The market has room to run, and corporate payouts will be the driver, according to one technical analyst.
Data released by the Barclays equity research team this week showed that S&P 500 dividends and buybacks are on track to top $1 trillion this year, which would mark the first time in history that such an event has happened.
And while this has caused some concern about the forces undergirding the market, to Piper Jaffray technical analyst Craig Johnson, the increase in buybacks is a reason the market will continue to rally.
On a chart showing the share count in the S&P 500, Johnson points out that since 2010 the number of outstanding shares in the market has shrunk "by about 5 percent." This means that more companies have been buying back their outstanding shares, driving up stock prices in the market overall and helping to set up an improved earnings season.

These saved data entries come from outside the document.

-- ==== Sys2Proof/Tests/Slice0.lean ====
section
/-!
SUPPORT. The model's own tests: the checks of WellFormed on an ill-formed term each, words written out from 30_encoding.md, single
steps from the vectors of 95_test_vectors.md, and for every statement with hypotheses a state that meets all of them.
-/

namespace Sys2Proof.Tests

open Sys2Proof Sys2Proof.Machine

/-! ## Small states -/

/-- A build with a microsecond timebase and preempting toggles. -/
def build : Build := ⟨.us, 32, 3, true, .little⟩

/-- The configuration of state S0 (95_test_vectors.md). -/
def cfg0 : DisplayConfig := ⟨0x27, true, false, 0b10, true, false, false, false, 0, 0⟩

/-- Power-on, of that build. -/
def power : State := .resetOf build

/-- State S0: Ready after the bootstrap. -/
def ready : State :=
  { power with cfg := cfg0, seq := { Seq.reset with initialized := true, curByte := 0x06, plBl := true }, diag := ⟨0x06, 0x68⟩ }

/-- S0 with a command active. -/
def active (a : Active) (sub : SubBits) (b : Byte) : State :=
  { ready with seq := { ready.seq with active := a, sub := sub, curByte := b } }

/-- A bootstrap stage of S0's configuration. -/
def boot (k : BitVec 4) (sub : SubBits) (b : Byte) (nibbleOnly : Bool) : State :=
  { ready with seq := { ready.seq with
    active := .init, nested := true, subStep := k, sub := sub, curByte := b, nibbleOnly := nibbleOnly } }

/-- PRINT of one character at 0x1000, as vector V-OP-20 has it. -/
def printing : State :=
  { ready with
    seq := { ready.seq with active := .print, par := { CmdParams.zero with buf := 0x1000, len := 1 } }
    mem := [(0x1000, 0x41)] }

/-- s with the next answers of the timebase and of the transport. -/
def answering (tb : List TimebaseEvent) (i2c : List I2cResult) (s : State) : State :=
  { s with env := { s.env with timebase := tb, i2c := i2c } }

/-- s with error registers. -/
def errors (e : Err) (s : State) : State := { s with err := e }

/-- s with one host transaction to come. -/
def given (cmd : Byte) (arg0 arg1 : Word) (s : State) : State := s.withInputs [.run (.host ⟨cmd, arg0, arg1⟩)]

/-- The state of an outcome that has one. -/
def after : Host.Outcome State Fault Refusal → Option State
  | .next t => some t
  | .fault _ => none
  | .refused _ => none

/-- The fault of an outcome. -/
def faultOf : Host.Outcome State Fault Refusal → Option Fault
  | .fault f => some f
  | .next _ => none
  | .refused _ => none

def settle : SubBits := ⟨false, false, false, true⟩
def hRaise : SubBits := ⟨false, false, false, false⟩
def hTick : SubBits := ⟨false, false, true, false⟩
def hWait : SubBits := ⟨false, false, true, true⟩
def lRaise : SubBits := ⟨false, true, false, false⟩
def lTick : SubBits := ⟨false, true, true, false⟩
def lWait : SubBits := ⟨false, true, true, true⟩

"We're at a decade low in terms of shares outstanding, [which] means that the denominator, when we think about price over earnings ratios, is starting to shrink," Johnson said Wednesday on CNBC's "Trading Nation." "So earnings are going to be better than what I think people are expecting."

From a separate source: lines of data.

-- ==== Sys2Proof/Config.lean ====
section
/-!
DEFINITION. What is fixed for one HIP (spec/00_scope.md rules R6 and R7), and the free values: constants WITHOUT a body,
so that nothing proved of the model can depend on the value one of them has.
-/

namespace Sys2Proof.Config

/-- `LEN_CHARS`: characters of the header's `payload_length` field (R6). -/
def lenChars : Nat := 64

/-- `OPT_CHARS`: characters of the header's `options` field (R6). -/
def optChars : Nat := 64

/-- `LEN_BITS`: bits of the length field (R6). -/
def lenBits : Nat := 512

/-- `OPT_BITS`: bits of the options field (R6). -/
def optBits : Nat := 512

/-- `HDR_BITS`: total header bits (R6). -/
def hdrBits : Nat := 1024

/-- `LEN_LIMIT`: the smallest payload bit length whose decimal form does not fit 64 characters (R6). -/
def lenLimit : Nat := 10 ^ 64

/-- BYTES2BITS refuses a payload of this many bytes or more: `8*PLEN` would not fit BLEN (R115). -/
def bytesLimit : Nat := 2 ^ 29

/-- The byte of the space character, 0x20 (R12). -/
def space : Byte := 0x20#8

/-- `digit(d)` is the byte `0x30 + d` (R12). -/
def digit (d : Nat) : Byte := BitVec.ofNat 8 (0x30 + d)

/-- FREE VALUE (log entry 1). The text behind `OPT_PLACEHOLDER`, which R7 leaves OPEN. -/
opaque optText : List Byte

/-- A string of 0 to 64 bytes whose last byte is not 0x20 (R7): `p` cut to 64 bytes and stripped of trailing spaces.
Every string R7 allows is its own image, so over all texts this ranges over exactly the strings R7 allows. -/
def asPlaceholder (p : List Byte) : List Byte :=
  ((p.take optChars).reverse.dropWhile (· == space)).reverse

/-- The parameter `OPT_PLACEHOLDER` (R7): some string of 0 to 64 bytes that does not end in a space. -/
def optPlaceholder : List Byte := asPlaceholder optText

/-- FREE VALUE (log entry 2). What a GMEM cell holds after the `n`-th reset, where that reset does not keep it (R263) and as
long as nothing has written it (R42, R262). -/
opaque resetGmem : Nat → Nat → Byte

/-- FREE VALUE (log entry 2). What a PBUF cell holds after the `n`-th reset, as long as nothing has written it (R42, R262). -/
opaque resetPbuf : Nat → Nat → Byte

/-- FREE VALUE (log entry 2). What a BBUF cell holds after the `n`-th reset, as long as nothing has written it (R42, R262). -/
opaque resetBbuf : Nat → Nat → Bit

/-- FREE VALUE (log entry 3). HDR after the `n`-th reset (R42, R262: unspecified, never assumed zero). -/
opaque resetHdr : Nat → BitVec 1024

/-- FREE VALUE (log entry 3). OPT after the `n`-th reset (R42, R262: unspecified, never assumed zero). -/
opaque resetOpt : Nat → BitVec 512

/-- FREE VALUE (log entry 4). What the `n`-th host read of a GMEM or PBUF cell during a walk returns (R71 (c)). -/
opaque scanByte : Nat → Byte

/-- FREE VALUE (log entry 4). What the `n`-th host read of a BBUF cell during a walk returns (R71 (c)). -/
opaque scanBit : Nat → Bit

end Sys2Proof.Config
end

"I think this is a positive sign, and why we still think this structural bull market probably has more room to work as we think over the next couple of years," he said.
But not everyone shares Johnson's bullish view. Stacey Gilbert, head of derivatives strategy at Susquehanna Financial, actually sees the increase as a sort of "engineered growth" that may not ultimately benefit the market.

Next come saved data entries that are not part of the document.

/-- R181, which the spec derives from R176, R178 and R179: ENCODE, big step. From a state at rest, `cmd ENCODE` then
`wait` ends in DONE, either with an error and the grid unchanged, or after exactly `N = 1024 + 8*PLEN` tile steps with
stream bit `i` in every sample of tile `i`. -/
def Obligations.EncodeHidesStreamInGrid : Prop :=
  ∀ (s : State) (rest : List HostAction), s.phase ≠ .scan → s.script = runLines .encode ++ rest →
    (¬ s.EncodeFits → ∃ t, run 2 s = .next t ∧ t.script = rest ∧ t.phase = .done ∧ t.err ≠ 0#8 ∧
      ∀ a, t.gmemAt a = s.gmemAt a) ∧
    (∀ q, s.EncodeFits → s.groupSize.toNat = q * q →
      (∀ k, k < 1024 + 8 * s.plen.toNat → ∃ u, run (k + 1) s = .next u ∧ u.phase = .scan ∧ u.bitcnt.toNat = k) ∧
      ∃ t, run (1024 + 8 * s.plen.toNat + 2) s = .next t ∧
        (∀ i, i < 1024 + 8 * s.plen.toNat → ∀ a, s.InTile q i a →
          t.gmemAt a = setParity (s.gmemAt a) (s.fullStream.getD i false)) ∧
        (∀ a, (∀ i, i < 1024 + 8 * s.plen.toNat → ¬ s.InTile q i a) → t.gmemAt a = s.gmemAt a) ∧
        t.stride.toNat = q ∧ t.tiles.toNat = s.height.toNat / q * (s.width.toNat / q) ∧
        t.len.toNat = 8 * s.plen.toNat ∧ t.blen.toNat = 8 * s.plen.toNat ∧
        (∀ i, i < 8 * s.plen.toNat → t.bbufAt i = (s.pbufAt (i / 8)).getLsbD (7 - i % 8)) ∧
        (∀ i, 8 * s.plen.toNat ≤ i → t.bbufAt i = s.bbufAt i) ∧
        (∀ i, i < 1024 → t.hdrAt i = s.fullStream.getD i false) ∧
        t.bitcnt.toNat = 1024 + 8 * s.plen.toNat ∧
        (t.row.toNat, t.col.toNat) = Machine.tilePos s.width.toNat q (1023 + 8 * s.plen.toNat) ∧
        t = { s with
            script := rest, cmd := 0x01#8, err := 0#8, phase := .done, mode := .enc, stride := t.stride,
            tiles := t.tiles, len := t.len, blen := t.blen, bbuf := t.bbuf, hdr := t.hdr, bitcnt := t.bitcnt,
            row := t.row, col := t.col, gmem := t.gmem })

/-- R180, which the spec derives from R153, R172 and R178: what a finished ENCODE leaves: the parity of its stream bit
in every sample of tiles 0 to N-1, every other sample as it was, and no sample changed by more than 1. -/
def Obligations.EncodeLeavesOtherSamples : Prop :=
  ∀ (s : State) (rest : List HostAction) (q : Nat), s.phase ≠ .scan → s.script = runLines .encode ++ rest →
    s.EncodeFits → s.groupSize.toNat = q * q →
    ∃ t, run (1024 + 8 * s.plen.toNat + 2) s = .next t ∧ t.err = 0#8 ∧ t.phase = .done ∧
      (∀ i, i < 1024 + 8 * s.plen.toNat → ∀ a, s.InTile q i a → odd (t.gmemAt a) = s.fullStream.getD i false) ∧
      (∀ i, 1024 + 8 * s.plen.toNat ≤ i → i < s.capacityAt q → ∀ a, s.InTile q i a → t.gmemAt a = s.gmemAt a) ∧
      (∀ a, (∀ i, i < s.capacityAt q → ¬ s.InTile q i a) → t.gmemAt a = s.gmemAt a) ∧
      (∀ a, (t.gmemAt a).toNat ≤ (s.gmemAt a).toNat + 1 ∧ (s.gmemAt a).toNat ≤ (t.gmemAt a).toNat + 1)

/-- R182, which the spec derives from R176: ENCODE's launch succeeds exactly when CHANNELS >= 1, the group size is
valid and `1024 + 8*PLEN <= T`. The largest payload for a grid is `(T - 1024) div 8` bytes. -/
def Obligations.EncodeSucceedsExactlyWhenItFits : Prop :=
  ∀ s t : State, exec .encode s = .next t →
    (t.err = 0#8 ↔ s.EncodeFits) ∧
    (1 ≤ s.channels.toNat → ValidGroupSize s.groupSize.toNat →
      (t.err = 0#8 ↔ 1024 ≤ s.capacityAt (isqrt s.groupSize.toNat) ∧
        s.plen.toNat ≤ (s.capacityAt (isqrt s.groupSize.toNat) - 1024) / 8))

"The concern that I have [with] dividends and buybacks here [is that] what we're really lacking in is investment into the company, the R&D," Gilbert said on "Trading Nation." Research and development that leads to increased earnings is "what's ultimately going to help us grow."
In other words, Gilbert believes that while buybacks may be bullish in the short-term, they aren't setting a strong foundation for a long-term rally.